theorem execCnetServicePost_kept (m : CnetMsg) (corrected : Nat) (bad : Bool) (s : State)  (h0 : Kept q v s) : OutKept q v (execCnetServicePost m corrected bad s) := by
  unfold execCnetServicePost
  repeat' (first | (with_reducible assumption) | (with_reducible apply live_kept) | (with_reducible apply State.onCnet_kept) | (with_reducible apply State.cnetPost_kept) | intro _ | (with_reducible apply forEach_kept) | (with_reducible apply foldl_kept) | (with_reducible apply foldl_snd_kept) | (with_reducible apply forEach_canonical) | (with_reducible apply foldl_canonical) | (with_reducible refine Kept.mem (q := q) (v := v) ?_) | (with_reducible refine kept_snd (by assumption) ?_) | (with_reducible apply ite_kept) | (with_reducible apply id_kept) | (with_reducible apply ite_snd_kept) | (with_reducible apply ite_memOk) | (unfold x; clear x) | (simp -zeta only [Kept.upd_iff]) | (extract_lets +onlyGivenNames x; have hx : Kept q v x := ?_; try clear_value x) | (extract_lets +onlyGivenNames x; have hx : Kept q v x.2 := ?_; try clear_value x) | (with_reducible apply hf) | (extract_lets +onlyGivenNames x; have hf : ∀ s, Kept q v s → Kept q v (x s) := ?_; try clear_value x) | (extract_lets +onlyGivenNames x; have hf : ∀ s a, Kept q v s → Kept q v (x s a) := ?_; try clear_value x) | (extract_lets +onlyGivenNames x; have hx : MemOk x := ?_; try clear_value x) | (extract_lets +onlyGivenNames x; try clear_value x) | split | (with_reducible apply optKept_some) | (with_reducible apply next_kept) | (with_reducible exact optKept_none) | (simp -zeta only [Kept.updMem_iff]) | (with_reducible apply keptM) | (with_reducible apply canonical_withRb) | (with_reducible apply canonical_withCc) | (with_reducible apply canonical_foldl_tset) | (with_reducible apply canonical_tdel) | (with_reducible refine canonical_rb (Kept.mem (q := q) (v := v) ?_)) | (with_reducible apply canonical_rb) | (with_reducible refine canonical_cc (Kept.mem (q := q) (v := v) ?_)))

end Sys2Proof.Machine
end

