theorem execChalkBeq_kept (gc : Nat) (s : State)  (h0 : Kept q v s) : OutKept q v (execChalkBeq gc s) := by
  unfold execChalkBeq
  repeat' (first | (with_reducible assumption) | (with_reducible apply live_kept) | (with_reducible apply State.branch_kept) | intro _ | (with_reducible apply forEach_kept) | (with_reducible apply foldl_kept) | (with_reducible apply foldl_snd_kept) | (with_reducible apply forEach_canonical) | (with_reducible apply foldl_canonical) | (with_reducible refine Kept.mem (q := q) (v := v) ?_) | (with_reducible refine kept_snd (by assumption) ?_) | (with_reducible apply ite_kept) | (with_reducible apply id_kept) | (with_reducible apply ite_snd_kept) | (with_reducible apply ite_memOk) | (unfold x; clear x) | (simp -zeta only [Kept.upd_iff]) | (extract_lets +onlyGivenNames x; have hx : Kept q v x := ?_; try clear_value x) | (extract_lets +onlyGivenNames x; have hx : Kept q v x.2 := ?_; try clear_value x) | (with_reducible apply hf) | (extract_lets +onlyGivenNames x; have hf : ∀ s, Kept q v s → Kept q v (x s) := ?_; try clear_value x) | (extract_lets +onlyGivenNames x; have hf : ∀ s a, Kept q v s → Kept q v (x s a) := ?_; try clear_value x) | (extract_lets +onlyGivenNames x; have hx : MemOk x := ?_; try clear_value x) | (extract_lets +onlyGivenNames x; try clear_value x) | split | (with_reducible apply optKept_some) | (with_reducible apply next_kept) | (with_reducible exact optKept_none) | (simp -zeta only [Kept.updMem_iff]) | (with_reducible apply keptM) | (with_reducible apply canonical_withRb) | (with_reducible apply canonical_withCc) | (with_reducible apply canonical_foldl_tset) | (with_reducible apply canonical_tdel) | (with_reducible refine canonical_rb (Kept.mem (q := q) (v := v) ?_)) | (with_reducible apply canonical_rb) | (with_reducible refine canonical_cc (Kept.mem (q := q) (v := v) ?_)))

theorem execChalkBne_kept (gc : Nat) (s : State)  (h0 : Kept q v s) : OutKept q v (execChalkBne gc s) := by
  unfold execChalkBne
  repeat' (first | (with_reducible assumption) | (with_reducible apply live_kept) | (with_reducible apply State.branch_kept) | intro _ | (with_reducible apply forEach_kept) | (with_reducible apply foldl_kept) | (with_reducible apply foldl_snd_kept) | (with_reducible apply forEach_canonical) | (with_reducible apply foldl_canonical) | (with_reducible refine Kept.mem (q := q) (v := v) ?_) | (with_reducible refine kept_snd (by assumption) ?_) | (with_reducible apply ite_kept) | (with_reducible apply id_kept) | (with_reducible apply ite_snd_kept) | (with_reducible apply ite_memOk) | (unfold x; clear x) | (simp -zeta only [Kept.upd_iff]) | (extract_lets +onlyGivenNames x; have hx : Kept q v x := ?_; try clear_value x) | (extract_lets +onlyGivenNames x; have hx : Kept q v x.2 := ?_; try clear_value x) | (with_reducible apply hf) | (extract_lets +onlyGivenNames x; have hf : ∀ s, Kept q v s → Kept q v (x s) := ?_; try clear_value x) | (extract_lets +onlyGivenNames x; have hf : ∀ s a, Kept q v s → Kept q v (x s a) := ?_; try clear_value x) | (extract_lets +onlyGivenNames x; have hx : MemOk x := ?_; try clear_value x) | (extract_lets +onlyGivenNames x; try clear_value x) | split | (with_reducible apply optKept_some) | (with_reducible apply next_kept) | (with_reducible exact optKept_none) | (simp -zeta only [Kept.updMem_iff]) | (with_reducible apply keptM) | (with_reducible apply canonical_withRb) | (with_reducible apply canonical_withCc) | (with_reducible apply canonical_foldl_tset) | (with_reducible apply canonical_tdel) | (with_reducible refine canonical_rb (Kept.mem (q := q) (v := v) ?_)) | (with_reducible apply canonical_rb) | (with_reducible refine canonical_cc (Kept.mem (q := q) (v := v) ?_)))
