theorem State.movBegin_kept (s : State) (lt : Nat) (c : Nat)  (h0 : Kept q v s) : Kept q v (State.movBegin s lt c) := by
  unfold State.movBegin
  repeat' (first | (with_reducible assumption) | (with_reducible apply State.setF_kept) | (with_reducible apply State.setB_kept) | intro _ | (with_reducible apply forEach_kept) | (with_reducible apply foldl_kept) | (with_reducible apply foldl_snd_kept) | (with_reducible apply forEach_canonical) | (with_reducible apply foldl_canonical) | (with_reducible refine Kept.mem (q := q) (v := v) ?_) | (with_reducible refine kept_snd (by assumption) ?_) | (with_reducible apply ite_kept) | (with_reducible apply id_kept) | (with_reducible apply ite_snd_kept) | (with_reducible apply ite_memOk) | (unfold x; clear x) | (simp -zeta only [Kept.upd_iff]) | (extract_lets +onlyGivenNames x; have hx : Kept q v x := ?_; try clear_value x) | (extract_lets +onlyGivenNames x; have hx : Kept q v x.2 := ?_; try clear_value x) | (with_reducible apply hf) | (extract_lets +onlyGivenNames x; have hf : ∀ s, Kept q v s → Kept q v (x s) := ?_; try clear_value x) | (extract_lets +onlyGivenNames x; have hf : ∀ s a, Kept q v s → Kept q v (x s a) := ?_; try clear_value x) | (extract_lets +onlyGivenNames x; have hx : MemOk x := ?_; try clear_value x) | (extract_lets +onlyGivenNames x; try clear_value x) | split | (with_reducible apply optKept_some) | (with_reducible apply next_kept) | (with_reducible exact optKept_none) | (simp -zeta only [Kept.updMem_iff]) | (with_reducible apply keptM) | (with_reducible apply canonical_withRb) | (with_reducible apply canonical_withCc) | (with_reducible apply canonical_foldl_tset) | (with_reducible apply canonical_tdel) | (with_reducible refine canonical_rb (Kept.mem (q := q) (v := v) ?_)) | (with_reducible apply canonical_rb) | (with_reducible refine canonical_cc (Kept.mem (q := q) (v := v) ?_)))

theorem State.movSettle_kept (s : State) (lt : Nat) (c : Nat)  (h0 : Kept q v s) : Kept q v (State.movSettle s lt c) := by
  unfold State.movSettle
  repeat' (first | (with_reducible assumption) | (with_reducible apply State.setB_kept) | intro _ | (with_reducible apply forEach_kept) | (with_reducible apply foldl_kept) | (with_reducible apply foldl_snd_kept) | (with_reducible apply forEach_canonical) | (with_reducible apply foldl_canonical) | (with_reducible refine Kept.mem (q := q) (v := v) ?_) | (with_reducible refine kept_snd (by assumption) ?_) | (with_reducible apply ite_kept) | (with_reducible apply id_kept) | (with_reducible apply ite_snd_kept) | (with_reducible apply ite_memOk) | (unfold x; clear x) | (simp -zeta only [Kept.upd_iff]) | (extract_lets +onlyGivenNames x; have hx : Kept q v x := ?_; try clear_value x) | (extract_lets +onlyGivenNames x; have hx : Kept q v x.2 := ?_; try clear_value x) | (with_reducible apply hf) | (extract_lets +onlyGivenNames x; have hf : ∀ s, Kept q v s → Kept q v (x s) := ?_; try clear_value x) | (extract_lets +onlyGivenNames x; have hf : ∀ s a, Kept q v s → Kept q v (x s a) := ?_; try clear_value x) | (extract_lets +onlyGivenNames x; have hx : MemOk x := ?_; try clear_value x) | (extract_lets +onlyGivenNames x; try clear_value x) | split | (with_reducible apply optKept_some) | (with_reducible apply next_kept) | (with_reducible exact optKept_none) | (simp -zeta only [Kept.updMem_iff]) | (with_reducible apply keptM) | (with_reducible apply canonical_withRb) | (with_reducible apply canonical_withCc) | (with_reducible apply canonical_foldl_tset) | (with_reducible apply canonical_tdel) | (with_reducible refine canonical_rb (Kept.mem (q := q) (v := v) ?_)) | (with_reducible apply canonical_rb) | (with_reducible refine canonical_cc (Kept.mem (q := q) (v := v) ?_)))

theorem State.beginCopy_kept (s : State) (lt : Nat) (c : Nat) (k : CopyRun)  (h0 : Kept q v s) : Kept q v (State.beginCopy s lt c k) := by
  unfold State.beginCopy
  repeat' (first | (with_reducible assumption) | (with_reducible apply State.movHalt_kept) | (with_reducible apply State.modChan_kept) | intro _ | (with_reducible apply forEach_kept) | (with_reducible apply foldl_kept) | (with_reducible apply foldl_snd_kept) | (with_reducible apply forEach_canonical) | (with_reducible apply foldl_canonical) | (with_reducible refine Kept.mem (q := q) (v := v) ?_) | (with_reducible refine kept_snd (by assumption) ?_) | (with_reducible apply ite_kept) | (with_reducible apply id_kept) | (with_reducible apply ite_snd_kept) | (with_reducible apply ite_memOk) | (unfold x; clear x) | (simp -zeta only [Kept.upd_iff]) | (extract_lets +onlyGivenNames x; have hx : Kept q v x := ?_; try clear_value x) | (extract_lets +onlyGivenNames x; have hx : Kept q v x.2 := ?_; try clear_value x) | (with_reducible apply hf) | (extract_lets +onlyGivenNames x; have hf : ∀ s, Kept q v s → Kept q v (x s) := ?_; try clear_value x) | (extract_lets +onlyGivenNames x; have hf : ∀ s a, Kept q v s → Kept q v (x s a) := ?_; try clear_value x) | (extract_lets +onlyGivenNames x; have hx : MemOk x := ?_; try clear_value x) | (extract_lets +onlyGivenNames x; try clear_value x) | split | (with_reducible apply optKept_some) | (with_reducible apply next_kept) | (with_reducible exact optKept_none) | (simp -zeta only [Kept.updMem_iff]) | (with_reducible apply keptM) | (with_reducible apply canonical_withRb) | (with_reducible apply canonical_withCc) | (with_reducible apply canonical_foldl_tset) | (with_reducible apply canonical_tdel) | (with_reducible refine canonical_rb (Kept.mem (q := q) (v := v) ?_)) | (with_reducible apply canonical_rb) | (with_reducible refine canonical_cc (Kept.mem (q := q) (v := v) ?_)))

theorem State.moverCopy_kept (s : State) (lt : Nat) (idx : Nat)  (h0 : Kept q v s) : Kept q v (State.moverCopy s lt idx) := by
  unfold State.moverCopy
  repeat' (first | (with_reducible assumption) | (with_reducible apply State.movBegin_kept) | (with_reducible apply State.beginCopy_kept) | intro _ | (with_reducible apply forEach_kept) | (with_reducible apply foldl_kept) | (with_reducible apply foldl_snd_kept) | (with_reducible apply forEach_canonical) | (with_reducible apply foldl_canonical) | (with_reducible refine Kept.mem (q := q) (v := v) ?_) | (with_reducible refine kept_snd (by assumption) ?_) | (with_reducible apply ite_kept) | (with_reducible apply id_kept) | (with_reducible apply ite_snd_kept) | (with_reducible apply ite_memOk) | (unfold x; clear x) | (simp -zeta only [Kept.upd_iff]) | (extract_lets +onlyGivenNames x; have hx : Kept q v x := ?_; try clear_value x) | (extract_lets +onlyGivenNames x; have hx : Kept q v x.2 := ?_; try clear_value x) | (with_reducible apply hf) | (extract_lets +onlyGivenNames x; have hf : ∀ s, Kept q v s → Kept q v (x s) := ?_; try clear_value x) | (extract_lets +onlyGivenNames x; have hf : ∀ s a, Kept q v s → Kept q v (x s a) := ?_; try clear_value x) | (extract_lets +onlyGivenNames x; have hx : MemOk x := ?_; try clear_value x) | (extract_lets +onlyGivenNames x; try clear_value x) | split | (with_reducible apply optKept_some) | (with_reducible apply next_kept) | (with_reducible exact optKept_none) | (simp -zeta only [Kept.updMem_iff]) | (with_reducible apply keptM) | (with_reducible apply canonical_withRb) | (with_reducible apply canonical_withCc) | (with_reducible apply canonical_foldl_tset) | (with_reducible apply canonical_tdel) | (with_reducible refine canonical_rb (Kept.mem (q := q) (v := v) ?_)) | (with_reducible apply canonical_rb) | (with_reducible refine canonical_cc (Kept.mem (q := q) (v := v) ?_)))

theorem execMoverCopy_kept (lt : Nat) (idx : Nat) (s : State)  (h0 : Kept q v s) : OutKept q v (execMoverCopy lt idx s) := by
  unfold execMoverCopy
  repeat' (first | (with_reducible assumption) | (with_reducible apply live_kept) | (with_reducible apply State.moverCopy_kept) | intro _ | (with_reducible apply forEach_kept) | (with_reducible apply foldl_kept) | (with_reducible apply foldl_snd_kept) | (with_reducible apply forEach_canonical) | (with_reducible apply foldl_canonical) | (with_reducible refine Kept.mem (q := q) (v := v) ?_) | (with_reducible refine kept_snd (by assumption) ?_) | (with_reducible apply ite_kept) | (with_reducible apply id_kept) | (with_reducible apply ite_snd_kept) | (with_reducible apply ite_memOk) | (unfold x; clear x) | (simp -zeta only [Kept.upd_iff]) | (extract_lets +onlyGivenNames x; have hx : Kept q v x := ?_; try clear_value x) | (extract_lets +onlyGivenNames x; have hx : Kept q v x.2 := ?_; try clear_value x) | (with_reducible apply hf) | (extract_lets +onlyGivenNames x; have hf : ∀ s, Kept q v s → Kept q v (x s) := ?_; try clear_value x) | (extract_lets +onlyGivenNames x; have hf : ∀ s a, Kept q v s → Kept q v (x s a) := ?_; try clear_value x) | (extract_lets +onlyGivenNames x; have hx : MemOk x := ?_; try clear_value x) | (extract_lets +onlyGivenNames x; try clear_value x) | split | (with_reducible apply optKept_some) | (with_reducible apply next_kept) | (with_reducible exact optKept_none) | (simp -zeta only [Kept.updMem_iff]) | (with_reducible apply keptM) | (with_reducible apply canonical_withRb) | (with_reducible apply canonical_withCc) | (with_reducible apply canonical_foldl_tset) | (with_reducible apply canonical_tdel) | (with_reducible refine canonical_rb (Kept.mem (q := q) (v := v) ?_)) | (with_reducible apply canonical_rb) | (with_reducible refine canonical_cc (Kept.mem (q := q) (v := v) ?_)))

theorem State.moverIndirect_kept (s : State) (lt : Nat) (idx : Nat)  (h0 : Kept q v s) : Kept q v (State.moverIndirect s lt idx) := by
  unfold State.moverIndirect
  repeat' (first | (with_reducible assumption) | (with_reducible apply State.movBegin_kept) | (with_reducible apply State.modChan_kept) | intro _ | (with_reducible apply forEach_kept) | (with_reducible apply foldl_kept) | (with_reducible apply foldl_snd_kept) | (with_reducible apply forEach_canonical) | (with_reducible apply foldl_canonical) | (with_reducible refine Kept.mem (q := q) (v := v) ?_) | (with_reducible refine kept_snd (by assumption) ?_) | (with_reducible apply ite_kept) | (with_reducible apply id_kept) | (with_reducible apply ite_snd_kept) | (with_reducible apply ite_memOk) | (unfold x; clear x) | (simp -zeta only [Kept.upd_iff]) | (extract_lets +onlyGivenNames x; have hx : Kept q v x := ?_; try clear_value x) | (extract_lets +onlyGivenNames x; have hx : Kept q v x.2 := ?_; try clear_value x) | (with_reducible apply hf) | (extract_lets +onlyGivenNames x; have hf : ∀ s, Kept q v s → Kept q v (x s) := ?_; try clear_value x) | (extract_lets +onlyGivenNames x; have hf : ∀ s a, Kept q v s → Kept q v (x s a) := ?_; try clear_value x) | (extract_lets +onlyGivenNames x; have hx : MemOk x := ?_; try clear_value x) | (extract_lets +onlyGivenNames x; try clear_value x) | split | (with_reducible apply optKept_some) | (with_reducible apply next_kept) | (with_reducible exact optKept_none) | (simp -zeta only [Kept.updMem_iff]) | (with_reducible apply keptM) | (with_reducible apply canonical_withRb) | (with_reducible apply canonical_withCc) | (with_reducible apply canonical_foldl_tset) | (with_reducible apply canonical_tdel) | (with_reducible refine canonical_rb (Kept.mem (q := q) (v := v) ?_)) | (with_reducible apply canonical_rb) | (with_reducible refine canonical_cc (Kept.mem (q := q) (v := v) ?_)))

theorem execMoverIndirect_kept (lt : Nat) (idx : Nat) (s : State)  (h0 : Kept q v s) : OutKept q v (execMoverIndirect lt idx s) := by
  unfold execMoverIndirect
  repeat' (first | (with_reducible assumption) | (with_reducible apply live_kept) | (with_reducible apply State.moverIndirect_kept) | intro _ | (with_reducible apply forEach_kept) | (with_reducible apply foldl_kept) | (with_reducible apply foldl_snd_kept) | (with_reducible apply forEach_canonical) | (with_reducible apply foldl_canonical) | (with_reducible refine Kept.mem (q := q) (v := v) ?_) | (with_reducible refine kept_snd (by assumption) ?_) | (with_reducible apply ite_kept) | (with_reducible apply id_kept) | (with_reducible apply ite_snd_kept) | (with_reducible apply ite_memOk) | (unfold x; clear x) | (simp -zeta only [Kept.upd_iff]) | (extract_lets +onlyGivenNames x; have hx : Kept q v x := ?_; try clear_value x) | (extract_lets +onlyGivenNames x; have hx : Kept q v x.2 := ?_; try clear_value x) | (with_reducible apply hf) | (extract_lets +onlyGivenNames x; have hf : ∀ s, Kept q v s → Kept q v (x s) := ?_; try clear_value x) | (extract_lets +onlyGivenNames x; have hf : ∀ s a, Kept q v s → Kept q v (x s a) := ?_; try clear_value x) | (extract_lets +onlyGivenNames x; have hx : MemOk x := ?_; try clear_value x) | (extract_lets +onlyGivenNames x; try clear_value x) | split | (with_reducible apply optKept_some) | (with_reducible apply next_kept) | (with_reducible exact optKept_none) | (simp -zeta only [Kept.updMem_iff]) | (with_reducible apply keptM) | (with_reducible apply canonical_withRb) | (with_reducible apply canonical_withCc) | (with_reducible apply canonical_foldl_tset) | (with_reducible apply canonical_tdel) | (with_reducible refine canonical_rb (Kept.mem (q := q) (v := v) ?_)) | (with_reducible apply canonical_rb) | (with_reducible refine canonical_cc (Kept.mem (q := q) (v := v) ?_)))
□ □ □ □
THE PROBLEM
In the listing above, find the line containing "theorem execMoverCopy_kept (lt" and the line containing "unfold execMoverCopy", then quote both, plus every line between them, exactly as written.

SOLUTION TO THIS EXERCISE
theorem execMoverCopy_kept (lt : Nat) (idx : Nat) (s : State)  (h0 : Kept q v s) : OutKept q v (execMoverCopy lt idx s) := by
  unfold execMoverCopy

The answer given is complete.